I visualized a brick wall. Stone by stone, I paved over the corridor to his mind. It hurt—like sewing my own mouth shut. With the last brick, the hum of his presence—his arrogance, his coldness—vanished.
Silence. Beautiful, terrifying silence.
I grabbed my bag and ran.
*
Tarmac. The commercial jet taxied out.
I looked out the window. There, on the private strip, was the black Sovrano jet. Tail number 001.
It was taking off. Dante and Isabella, heading to the Northern Territories.
Our planes passed each other. For a split second, we were parallel. He was a hundred yards away, probably sipping scotch, completely unaware his life had just imploded.
My plane roared, lifting off.
Then the pain hit.
It wasn't poetic.

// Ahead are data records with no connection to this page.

/-- The fields of `w` are those of `i`: opcode and function codes of R163 to R168, registers and immediates of R142 to R156. -/
def Shape (w : Word) : Instr → Prop
  | .lui rd imm => opcodeOf w = 0b0110111#7 ∧ rdOf w = rd ∧ immUOf w = imm
  | .auipc rd imm => opcodeOf w = 0b0010111#7 ∧ rdOf w = rd ∧ immUOf w = imm
  | .addi rd rs1 imm => opcodeOf w = 0b0010011#7 ∧ funct3Of w = 0b000#3 ∧ rdOf w = rd ∧ rs1fOf w = rs1 ∧ immIOf w = imm
  | .slti rd rs1 imm => opcodeOf w = 0b0010011#7 ∧ funct3Of w = 0b010#3 ∧ rdOf w = rd ∧ rs1fOf w = rs1 ∧ immIOf w = imm
  | .sltiu rd rs1 imm => opcodeOf w = 0b0010011#7 ∧ funct3Of w = 0b011#3 ∧ rdOf w = rd ∧ rs1fOf w = rs1 ∧ immIOf w = imm
  | .xori rd rs1 imm => opcodeOf w = 0b0010011#7 ∧ funct3Of w = 0b100#3 ∧ rdOf w = rd ∧ rs1fOf w = rs1 ∧ immIOf w = imm
  | .ori rd rs1 imm => opcodeOf w = 0b0010011#7 ∧ funct3Of w = 0b110#3 ∧ rdOf w = rd ∧ rs1fOf w = rs1 ∧ immIOf w = imm
  | .andi rd rs1 imm => opcodeOf w = 0b0010011#7 ∧ funct3Of w = 0b111#3 ∧ rdOf w = rd ∧ rs1fOf w = rs1 ∧ immIOf w = imm
  | .slli rd rs1 shamt => opcodeOf w = 0b0010011#7 ∧ funct3Of w = 0b001#3 ∧ funct7Of w = 0b0000000#7 ∧ rdOf w = rd ∧ rs1fOf w = rs1 ∧ rs2fOf w = shamt
  | .srli rd rs1 shamt => opcodeOf w = 0b0010011#7 ∧ funct3Of w = 0b101#3 ∧ funct7Of w = 0b0000000#7 ∧ rdOf w = rd ∧ rs1fOf w = rs1 ∧ rs2fOf w = shamt
  | .srai rd rs1 shamt => opcodeOf w = 0b0010011#7 ∧ funct3Of w = 0b101#3 ∧ funct7Of w = 0b0100000#7 ∧ rdOf w = rd ∧ rs1fOf w = rs1 ∧ rs2fOf w = shamt
  | .add rd rs1 rs2 => opcodeOf w = 0b0110011#7 ∧ funct3Of w = 0b000#3 ∧ funct7Of w = 0b0000000#7 ∧ rdOf w = rd ∧ rs1fOf w = rs1 ∧ rs2fOf w = rs2
  | .sub rd rs1 rs2 => opcodeOf w = 0b0110011#7 ∧ funct3Of w = 0b000#3 ∧ funct7Of w = 0b0100000#7 ∧ rdOf w = rd ∧ rs1fOf w = rs1 ∧ rs2fOf w = rs2
  | .sll rd rs1 rs2 => opcodeOf w = 0b0110011#7 ∧ funct3Of w = 0b001#3 ∧ funct7Of w = 0b0000000#7 ∧ rdOf w = rd ∧ rs1fOf w = rs1 ∧ rs2fOf w = rs2
  | .slt rd rs1 rs2 => opcodeOf w = 0b0110011#7 ∧ funct3Of w = 0b010#3 ∧ funct7Of w = 0b0000000#7 ∧ rdOf w = rd ∧ rs1fOf w = rs1 ∧ rs2fOf w = rs2
  | .sltu rd rs1 rs2 => opcodeOf w = 0b0110011#7 ∧ funct3Of w = 0b011#3 ∧ funct7Of w = 0b0000000#7 ∧ rdOf w = rd ∧ rs1fOf w = rs1 ∧ rs2fOf w = rs2
  | .xor rd rs1 rs2 => opcodeOf w = 0b0110011#7 ∧ funct3Of w = 0b100#3 ∧ funct7Of w = 0b0000000#7 ∧ rdOf w = rd ∧ rs1fOf w = rs1 ∧ rs2fOf w = rs2
  | .srl rd rs1 rs2 => opcodeOf w = 0b0110011#7 ∧ funct3Of w = 0b101#3 ∧ funct7Of w = 0b0000000#7 ∧ rdOf w = rd ∧ rs1fOf w = rs1 ∧ rs2fOf w = rs2
  | .sra rd rs1 rs2 => opcodeOf w = 0b0110011#7 ∧ funct3Of w = 0b101#3 ∧ funct7Of w = 0b0100000#7 ∧ rdOf w = rd ∧ rs1fOf w = rs1 ∧ rs2fOf w = rs2
  | .or rd rs1 rs2 => opcodeOf w = 0b0110011#7 ∧ funct3Of w = 0b110#3 ∧ funct7Of w = 0b0000000#7 ∧ rdOf w = rd ∧ rs1fOf w = rs1 ∧ rs2fOf w = rs2
  | .and rd rs1 rs2 => opcodeOf w = 0b0110011#7 ∧ funct3Of w = 0b111#3 ∧ funct7Of w = 0b0000000#7 ∧ rdOf w = rd ∧ rs1fOf w = rs1 ∧ rs2fOf w = rs2
  | .jal rd off => opcodeOf w = 0b1101111#7 ∧ rdOf w = rd ∧ immJOf w = off
  | .jalr rd rs1 imm => opcodeOf w = 0b1100111#7 ∧ funct3Of w = 0b000#3 ∧ rdOf w = rd ∧ rs1fOf w = rs1 ∧ immIOf w = imm
  | .beq rs1 rs2 off => opcodeOf w = 0b1100011#7 ∧ funct3Of w = 0b000#3 ∧ rs1fOf w = rs1 ∧ rs2fOf w = rs2 ∧ immBOf w = off
  | .bne rs1 rs2 off => opcodeOf w = 0b1100011#7 ∧ funct3Of w = 0b001#3 ∧ rs1fOf w = rs1 ∧ rs2fOf w = rs2 ∧ immBOf w = off
  | .blt rs1 rs2 off => opcodeOf w = 0b1100011#7 ∧ funct3Of w = 0b100#3 ∧ rs1fOf w = rs1 ∧ rs2fOf w = rs2 ∧ immBOf w = off
  | .bge rs1 rs2 off => opcodeOf w = 0b1100011#7 ∧ funct3Of w = 0b101#3 ∧ rs1fOf w = rs1 ∧ rs2fOf w = rs2 ∧ immBOf w = off
  | .bltu rs1 rs2 off => opcodeOf w = 0b1100011#7 ∧ funct3Of w = 0b110#3 ∧ rs1fOf w = rs1 ∧ rs2fOf w = rs2 ∧ immBOf w = off
  | .bgeu rs1 rs2 off => opcodeOf w = 0b1100011#7 ∧ funct3Of w = 0b111#3 ∧ rs1fOf w = rs1 ∧ rs2fOf w = rs2 ∧ immBOf w = off
  | .lb rd rs1 imm => opcodeOf w = 0b0000011#7 ∧ funct3Of w = 0b000#3 ∧ rdOf w = rd ∧ rs1fOf w = rs1 ∧ immIOf w = imm
  | .lh rd rs1 imm => opcodeOf w = 0b0000011#7 ∧ funct3Of w = 0b001#3 ∧ rdOf w = rd ∧ rs1fOf w = rs1 ∧ immIOf w = imm
  | .lw rd rs1 imm => opcodeOf w = 0b0000011#7 ∧ funct3Of w = 0b010#3 ∧ rdOf w = rd ∧ rs1fOf w = rs1 ∧ immIOf w = imm
  | .lbu rd rs1 imm => opcodeOf w = 0b0000011#7 ∧ funct3Of w = 0b100#3 ∧ rdOf w = rd ∧ rs1fOf w = rs1 ∧ immIOf w = imm
  | .lhu rd rs1 imm => opcodeOf w = 0b0000011#7 ∧ funct3Of w = 0b101#3 ∧ rdOf w = rd ∧ rs1fOf w = rs1 ∧ immIOf w = imm
  | .sb rs1 rs2 imm => opcodeOf w = 0b0100011#7 ∧ funct3Of w = 0b000#3 ∧ rs1fOf w = rs1 ∧ rs2fOf w = rs2 ∧ immSOf w = imm
  | .sh rs1 rs2 imm => opcodeOf w = 0b0100011#7 ∧ funct3Of w = 0b001#3 ∧ rs1fOf w = rs1 ∧ rs2fOf w = rs2 ∧ immSOf w = imm
  | .sw rs1 rs2 imm => opcodeOf w = 0b0100011#7 ∧ funct3Of w = 0b010#3 ∧ rs1fOf w = rs1 ∧ rs2fOf w = rs2 ∧ immSOf w = imm
  | .csrrw rd csr rs1 => opcodeOf w = 0b1110011#7 ∧ funct3Of w = 0b001#3 ∧ rdOf w = rd ∧ rs1fOf w = rs1 ∧ csrOf w = csr
  | .csrrs rd csr rs1 => opcodeOf w = 0b1110011#7 ∧ funct3Of w = 0b010#3 ∧ rdOf w = rd ∧ rs1fOf w = rs1 ∧ csrOf w = csr
  | .csrrc rd csr rs1 => opcodeOf w = 0b1110011#7 ∧ funct3Of w = 0b011#3 ∧ rdOf w = rd ∧ rs1fOf w = rs1 ∧ csrOf w = csr
  | .csrrwi rd csr u => opcodeOf w = 0b1110011#7 ∧ funct3Of w = 0b101#3 ∧ rdOf w = rd ∧ rs1fOf w = u ∧ csrOf w = csr
  | .csrrsi rd csr u => opcodeOf w = 0b1110011#7 ∧ funct3Of w = 0b110#3 ∧ rdOf w = rd ∧ rs1fOf w = u ∧ csrOf w = csr
  | .csrrci rd csr u => opcodeOf w = 0b1110011#7 ∧ funct3Of w = 0b111#3 ∧ rdOf w = rd ∧ rs1fOf w = u ∧ csrOf w = csr
  | .ecall => w = 0x00000073#32
  | .ebreak => w = 0x00100073#32
  | .mret => w = 0x30200073#32
  | .fence rd rs1 fm pred succ => opcodeOf w = 0b0001111#7 ∧ funct3Of w = 0b000#3 ∧ rdOf w = rd ∧ rs1fOf w = rs1 ∧ w.extractLsb' 28 4 = fm ∧ w.extractLsb' 24 4 = pred ∧ w.extractLsb' 20 4 = succ


/-! ### The decoder reads the shape -/

/-- The last of eight funct3 values. -/
theorem funct3_last : ∀ x : BitVec 3, (x = 0#3 → False) → (x = 1#3 → False) → (x = 2#3 → False) → (x = 3#3 → False) →
    (x = 4#3 → False) → (x = 5#3 → False) → (x = 6#3 → False) → x = 7#3 := by decide

theorem shape_of_decodeBranch {w : Word} {i : Instr} (ho : opcodeOf w = 0b1100011#7) (h : decodeBranch w = .ok i) :
    Shape w i := by
  unfold decodeBranch at h
  split at h <;> cases h <;> simp_all [Shape]

theorem shape_of_decodeLoad {w : Word} {i : Instr} (ho : opcodeOf w = 0b0000011#7) (h : decodeLoad w = .ok i) :
    Shape w i := by
  unfold decodeLoad at h
  split at h <;> cases h <;> simp_all [Shape]

theorem shape_of_decodeStore {w : Word} {i : Instr} (ho : opcodeOf w = 0b0100011#7) (h : decodeStore w = .ok i) :
    Shape w i := by
  unfold decodeStore at h
  split at h <;> cases h <;> simp_all [Shape]

theorem shape_of_decodeJalr {w : Word} {i : Instr} (ho : opcodeOf w = 0b1100111#7) (h : decodeJalr w = .ok i) :
    Shape w i := by
  unfold decodeJalr at h
  split at h <;> cases h <;> simp_all [Shape]

theorem shape_of_decodeMiscMem {w : Word} {i : Instr} (ho : opcodeOf w = 0b0001111#7) (h : decodeMiscMem w = .ok i) :
    Shape w i := by
  unfold decodeMiscMem at h
  split at h <;> cases h <;> simp_all [Shape]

It felt like a fishhook ripping through my heart. I doubled over, gasping. The Rejection Sickness. The physical toll of distance tearing the bond.
"Miss? You okay?" a flight attendant asked.
I couldn't speak. But then, a warmth bloomed in my gut.
Soft. White. Protective. It spread from my womb, wrapping around my heart, dulling the agony.
*The baby.* Or maybe... me?
My veins hummed with something ancient. Not Omega submission. Something sharper.
The pain receded to a dull ache.
I looked down at Chicago shrinking into a grid of lights. My cage.
I wiped the sweat from my forehead.
"You won the territory, Dante," I whispered to the glass. "But you lost the war."